Understanding Prometheus Metrics
Prometheus is an open-source monitoring system designed to collect, store, and query real-time metrics from systems and applications. Metrics are fundamental to system and application monitoring, and Prometheus defines a specific format for metric data.
Metric Format: Prometheus metric data consists of a metric name, a set of key-value pairs called labels, a timestamp, and a numeric value. The metric name and labels together identify a specific metric, and the numeric value represents the measurement of that metric at the given timestamp. Here is an example of a metric in Prometheus format:
http_requests_total{method="POST", handler="/api/users", status="200"} 2436
In this example, http_requests_total
is the metric name, and method
, handler
, and status
are labels with their corresponding values. The value 2436
represents the number of HTTP requests made to the /api/users
handler using the POST
method that resulted in a 200
status code.
Metric Types
Prometheus defines four types of metrics: counters, gauges, histograms, and summaries.
- Counters: Counters represent a cumulative metric that monotonically increases over time. They are often used to track the number of events, such as requests or errors.
- Gauges: Gauges represent a metric that can go up or down over time. They are often used to track values that fluctuate, such as memory usage or CPU load.
- Histograms: Histograms represent a metric that is divided into buckets based on a set of predefined values. They are often used to track the distribution of values, such as response times or request sizes.
- Summaries: Summaries represent a metric that calculates the total count of events and their sum. They are often used to track the distribution of values, such as request durations or response sizes.
Metric Attributes
Prometheus also supports metric attributes, which provide additional information about metrics. Metric attributes are metadata that describe a metric and are not part of the metric value itself. For example, an attribute might describe the units of a metric or the source of the metric data.
Prometheus defines two types of metric attributes:
- Help Text: Help text provides a description of the metric and its intended use. It is used to help users understand the purpose and context of a metric. Help text is defined using a
HELP
statement in the Prometheus metric format. - Type: Type describes the type of the metric, such as counter, gauge, histogram, or summary. It is used to help users understand the behavior and interpretation of the metric. Type is defined using a
TYPE
statement in the Prometheus metric format.

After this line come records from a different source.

-- ==== Sys2Proof/Machine/Float.lean ====
section
/-! DEFINITION. BF16 and binary32 as the compute dies treat them: R151, R152, R154 and R155. Every rounding is to nearest
with ties away from zero, subnormal operands read as zero, results below the normal range become zero, and every NaN is
the canonical one. Values are bit patterns; binary32 values of the dictionary (R6) use the same rounding (log entry 9). -/

namespace Sys2Proof.Machine

/-- A value of BF16 or binary32: NaN, an infinity, or a finite rational of a sign. -/
inductive Flt
  | nan
  | inf (neg : Bool)
  | fin (neg : Bool) (num den : Nat)
  deriving DecidableEq, Repr

/-- The canonical NaN of binary32 (R152). -/
def f32NaN : Nat := 0x7FC00000

/-- Reads a pattern with `m` fraction bits and eight exponent bits (R151, R152). -/
def fltOf (m v : Nat) : Flt :=
  let neg := bitOf v (m + 8)
  let e := bits v (m + 7) m
  let f := v % 2 ^ m
  if e = 255 then (if f = 0 then .inf neg else .nan)
  else if e = 0 then .fin neg 0 1
  else
    let sig := 2 ^ m + f
    if e < 127 + m then .fin neg sig (2 ^ (127 + m - e)) else .fin neg (sig * 2 ^ (e - 127 - m)) 1

/-- Whether `2^e ≤ n/d` for an exponent `e` offset by 1,024. -/
def pow2Le (e n d : Nat) : Bool :=
  if e < 1024 then decide (d ≤ n * 2 ^ (1024 - e)) else decide (d * 2 ^ (e - 1024) ≤ n)

/-- The pattern nearest to `n/d` (R154), of the given sign, with `m` fraction bits. -/
def roundPos (m : Nat) (neg : Bool) (n d : Nat) : Nat :=
  let sgn := bitNat neg * 2 ^ (m + 8)
  if n = 0 ∨ d = 0 then sgn
  else
    let k := 1024 + n.log2 - d.log2
    let e := if pow2Le k n d then k else k - 1
    -- significand n/d · 2^(m − (e − 1024)), ties away from zero
    let (a, b) := if e < 1024 + m then (n * 2 ^ (1024 + m - e), d) else (n, d * 2 ^ (e - 1024 - m))
    let sig := (2 * a + b) / (2 * b)
    let (sig, e) := if sig = 2 ^ (m + 1) then (2 ^ m, e + 1) else (sig, e)
    if 1024 + 127 < e then sgn + 255 * 2 ^ m
    else if e < 1024 - 126 then sgn
    else sgn + (e - (1024 - 127)) * 2 ^ m + (sig - 2 ^ m)

/-- The pattern of a value (R152, R154). -/
def Flt.round (m : Nat) : Flt → Nat
  | .nan => 255 * 2 ^ m + 2 ^ (m - 1)
  | .inf neg => bitNat neg * 2 ^ (m + 8) + 255 * 2 ^ m
  | .fin neg n d => roundPos m neg n d

/-- The exact negation. -/
def Flt.neg : Flt → Flt
  | .nan => .nan
  | .inf s => .inf (!s)
  | .fin s n d => .fin (!s) n d

/-- The exact sum (R152). -/
def Flt.add : Flt → Flt → Flt
  | .nan, _ => .nan
  | _, .nan => .nan
  | .inf a, .inf b => if a = b then .inf a else .nan
  | .inf a, _ => .inf a
  | _, .inf b => .inf b
  | .fin a n d, .fin b n' d' =>
    let x : Int := (if a then -1 else 1) * (n * d' : Int)
    let y : Int := (if b then -1 else 1) * (n' * d : Int)
    let z := x + y
    if z = 0 then .fin (a && b) 0 1 else .fin (decide (z < 0)) z.natAbs (d * d')

/-- The exact product (R152). -/
def Flt.mul : Flt → Flt → Flt
  | .nan, _ => .nan
  | _, .nan => .nan
  | .inf a, .inf b => .inf (a != b)
  | .inf a, .fin b n _ => if n = 0 then .nan else .inf (a != b)
  | .fin a n _, .inf b => if n = 0 then .nan else .inf (a != b)
  | .fin a n d, .fin b n' d' => .fin (a != b) (n * n') (d * d')

/-- The exact quotient (R152). -/
def Flt.div : Flt → Flt → Flt
  | .nan, _ => .nan
  | _, .nan => .nan
  | .inf _, .inf _ => .nan
  | .inf a, .fin b _ _ => .inf (a != b)
  | .fin a _ _, .inf b => .fin (a != b) 0 1
  | .fin a n d, .fin b n' d' =>
    if n' = 0 then (if n = 0 then .nan else .inf (a != b)) else .fin (a != b) (n * d') (d * n')

/-- An exact integer. -/
def Flt.ofInt (i : Int) : Flt := .fin (decide (i < 0)) i.natAbs 1

/-- Whether a value is NaN. -/
def Flt.isNaN : Flt → Bool
  | .nan => true
  | _ => false

/-- Whether a value is finite. -/
def Flt.finite : Flt → Bool
  | .fin _ _ _ => true
  | _ => false

/-- The order of two values that are not NaN, −0 equal to +0. -/
def Flt.lt : Flt → Flt → Bool
  | .nan, _ => false
  | _, .nan => false
  | .inf a, .inf b => a && !b
  | .inf a, .fin _ _ _ => a
  | .fin _ _ _, .inf b => !b
  | .fin a n d, .fin b n' d' =>
    decide ((if a then -1 else 1) * (n * d' : Int) < (if b then -1 else 1) * (n' * d : Int))

/-- The nearest integer, ties away from zero (R154); none for NaN and the infinities. -/
def Flt.toInt : Flt → Option Int
  | .fin neg n d =>
    let q : Int := ((2 * n + d) / (2 * d) : Nat)
    some (if neg then -q else q)
  | _ => none

/-- The integer square root, by bisection over `k` bits. -/
def isqrt : Nat → Nat → Nat → Nat
  | 0, _, r => r
  | k + 1, n, r => let c := r + 2 ^ k; isqrt k n (if c * c ≤ n then c else r)

/-- The square root, correctly rounded to `m` fraction bits (R210); of a negative value NaN (R152). The root is taken of
the value scaled by an even power of two with many bits to spare, and a remainder is kept as one bit below them. -/
def Flt.sqrt : Flt → Flt
  | .nan => .nan
  | .inf neg => if neg then .nan else .inf false
  | .fin neg n d =>
    if n = 0 then .fin neg 0 1
    else if neg then .nan
    else
      let x := n * 2 ^ 600 / d
      let r := isqrt 400 x 0
      if r * r = x ∧ n * 2 ^ 600 % d = 0 then .fin false r (2 ^ 300) else .fin false (2 * r + 1) (2 ^ 301)

/-- A binary32 pattern as a value. -/
def f32 (v : Nat) : Flt := fltOf 23 v

/-- A BF16 pattern as a value. -/
def bf16 (v : Nat) : Flt := fltOf 7 v

/-- Rounds to binary32 (R154). -/
def round32 (x : Flt) : Nat := x.round 23

/-- Rounds to BF16 (R154, R155). -/
def round16 (x : Flt) : Nat := x.round 7

/-- A binary32 add, subtract, multiply, divide and square root, each rounded once. -/
def f32add (a b : Nat) : Nat := round32 ((f32 a).add (f32 b))
def f32sub (a b : Nat) : Nat := round32 ((f32 a).add (f32 b).neg)
def f32mul (a b : Nat) : Nat := round32 ((f32 a).mul (f32 b))
def f32div (a b : Nat) : Nat := round32 ((f32 a).div (f32 b))
def f32sqrt (a : Nat) : Nat := round32 (f32 a).sqrt

/-- The greater and the smaller of two values; NaN with a NaN operand (R208). A subnormal operand counts, and comes out, as
the zero of its sign (R152). -/
def f32max (a b : Nat) : Nat :=
  if (f32 a).isNaN || (f32 b).isNaN then f32NaN else if (f32 a).lt (f32 b) then round32 (f32 b) else round32 (f32 a)
def f32min (a b : Nat) : Nat :=
  if (f32 a).isNaN || (f32 b).isNaN then f32NaN else if (f32 b).lt (f32 a) then round32 (f32 b) else round32 (f32 a)

/-- The binary32 pattern nearest to a rational. -/
def f32OfRat (num : Int) (den : Nat) : Nat := roundPos 23 (decide (num < 0)) num.natAbs den

/-- A binary32 integer value, clamped into a range after rounding (R155): NaN gives `nan`. -/
def f32ToInt (nan lo hi : Int) (v : Nat) : Int :=
  match f32 v with
  | .nan => nan
  | .inf neg => if neg then lo else hi
  | x => match x.toInt with
    | some i => clampInt lo hi i
    | none => nan

end Sys2Proof.Machine
end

Here is an example of a metric with help text and type attributes:
# HELP http_requests_total The total number of HTTP requests.

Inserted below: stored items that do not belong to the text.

-- ==== Sys2Proof/Machine/Cmd.lean ====
section
/-! DEFINITION. Writing CMD entries: the order of checks of R479 that every one shares, and what a CMD entry reads (R7).
A command's own body checks orders 9 to 11 and answers the status of the write. -/

namespace Sys2Proof.Machine

/-- Whether an entry is present on this assembly (R5, R39, R97, R439, R456, and the entries of each chapter that name
dies or links). -/
def present (m : Mfg) (idx sub : Nat) : Bool :=
  match findEntry idx sub with
  | none => false
  | some _ =>
    let two := m.part.ioDies == 2
    if 0x0401 ≤ idx ∧ idx ≤ 0x0411 ∧ idx ≠ 0x040A ∧ idx ≠ 0x0410 then decide (sub ≤ m.part.links)
    else if 0x0608 ≤ idx ∧ idx ≤ 0x060B then two
    else if idx = 0x0618 then decide (sub ≤ 4) || two
    else if idx = 0x0312 ∨ idx = 0x0315 ∨ idx = 0x0316 then
      (decide (sub ≤ 2)) || (decide (3 ≤ sub) && decide (sub ≤ 2 + m.part.memDies)) || sub == 9 || (sub == 10 && two)
    else if idx = 0x0B01 ∨ idx = 0x0B02 ∨ (0x0B04 ≤ idx ∧ idx ≤ 0x0B0C) ∨ idx = 0x0B0F then
      decide (sub ≤ m.part.memDies) || ((findEntry idx sub).map fun e => decide (6 < e.hi - e.lo + 1)).getD false ||
        decide (6 < sub)
    else if 0x1503 ≤ idx ∧ idx ≤ 0x150B then decide (sub ≤ 24) || two
    else if idx = 0x1502 then decide (sub ≤ 3) || two
    else if 0x1511 ≤ idx ∧ idx ≤ 0x1514 then
      if sub ≤ 0x60 then decide (sub ≤ 16 * m.part.memDies)
      else decide (sub ≤ 0x6A + m.part.links)
    else true

/-- ExpertAccess of the function of an entry (R40, R57, R149). -/
def expertKey (idx : Nat) : Nat :=
  if 0x0310 ≤ idx ∧ idx ≤ 0x03FF then 0x031001
  else if 0x0800 ≤ idx ∧ idx ≤ 0x08FF then 0x080001
  else idx / 256 * 65536 + 1

/-- What a CMD entry reads (R7). -/
def State.cmdRead (s : State) (k : Nat) : Nat := SMap.get 0 s.ctl.cmdStatus k

/-- Sets the status of the latest action started through a CMD entry (R7). -/
def State.cmdSet (s : State) (k st : Nat) : State :=
  { s with ctl := { s.ctl with cmdStatus := SMap.set 0 s.ctl.cmdStatus k st } }

/-- Answers a single dictionary write that came as a command of its own. -/
def State.answer (s : State) (sess k st : Nat) : State := s.send (.status sess k st)

/-- Whether a commit runs (R62). -/
def State.committing (s : State) : Bool :=
  match s.ctl.phase with
  | .idle => false
  | _ => true

/-- Checks 1, 2 and 5 to 8 of R479 for a CMD or a WO entry, which does not depend on its value. -/
def State.gate (s : State) (sess k : Nat) : Option Nat :=
  let idx := k / 256
  let sub := k % 256
  if s.ctl.serving = false ∨ s.faults.stalled = true then some Status.notReady
  else if present s.mfg idx sub = false then some Status.noEntry
  else
    let expert := match findEntry idx sub with
      | some e => e.expert
      | none => false
    if expert = true ∧ s.flag (expertKey idx) = false then some Status.expertLocked
    else if (k = K.commitControl ∨ k = K.discard) ∧ s.ctl.owner ≠ 0 ∧ s.ctl.owner ≠ sess then some Status.stageLocked
    else if k = K.discard ∧ s.committing = true then some Status.commitBusy
    else if s.cmdRead k = Status.inProgress then some Status.busy
    else none

/-- Writes a CMD entry: the shared checks, then the command's own body (R479). -/
def State.command (s : State) (sess k : Nat) (body : State → Nat × State) : Nat × State :=
  match s.gate sess k with
  | some st => (st, s)
  | none => body s

/-- The meaning of a row that writes a CMD entry: the write, and the status it answers. -/
def State.runCmd (s : State) (sess k : Nat) (body : State → Nat × State) : State :=
  let (st, s') := s.command sess k body
  s'.answer sess k st

/-- A command that is finished as soon as it is accepted (R7). -/
def State.cmdOk (s : State) (k : Nat) : Nat × State := (Status.ok, s.cmdSet k Status.ok)

/-- A command that runs on after its write (R7). -/
def State.cmdBegin (s : State) (k : Nat) : Nat × State := (Status.ok, s.cmdSet k Status.inProgress)

end Sys2Proof.Machine
end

# TYPE http_requests_total counter
http_requests_total{method="POST", handler="/api/users", status="200"} 2436
In this example, the HELP
statement provides a description of the metric, and the TYPE
statement identifies it as a counter.
Metric Scraping
Prometheus scrapes metrics from targets, such as application servers, using a pull model. It sends HTTP requests to each target, which returns the metrics data in the Prometheus format. Prometheus then stores the metric data in a time-series database and exposes an API for querying the data.
Conclusion
Prometheus provides a powerful and flexible system for collecting, storing, and querying metric data. By understanding the metric format and the different types of metrics, you can effectively monitor your systems and applications and gain valuable insights into their performance and behavior.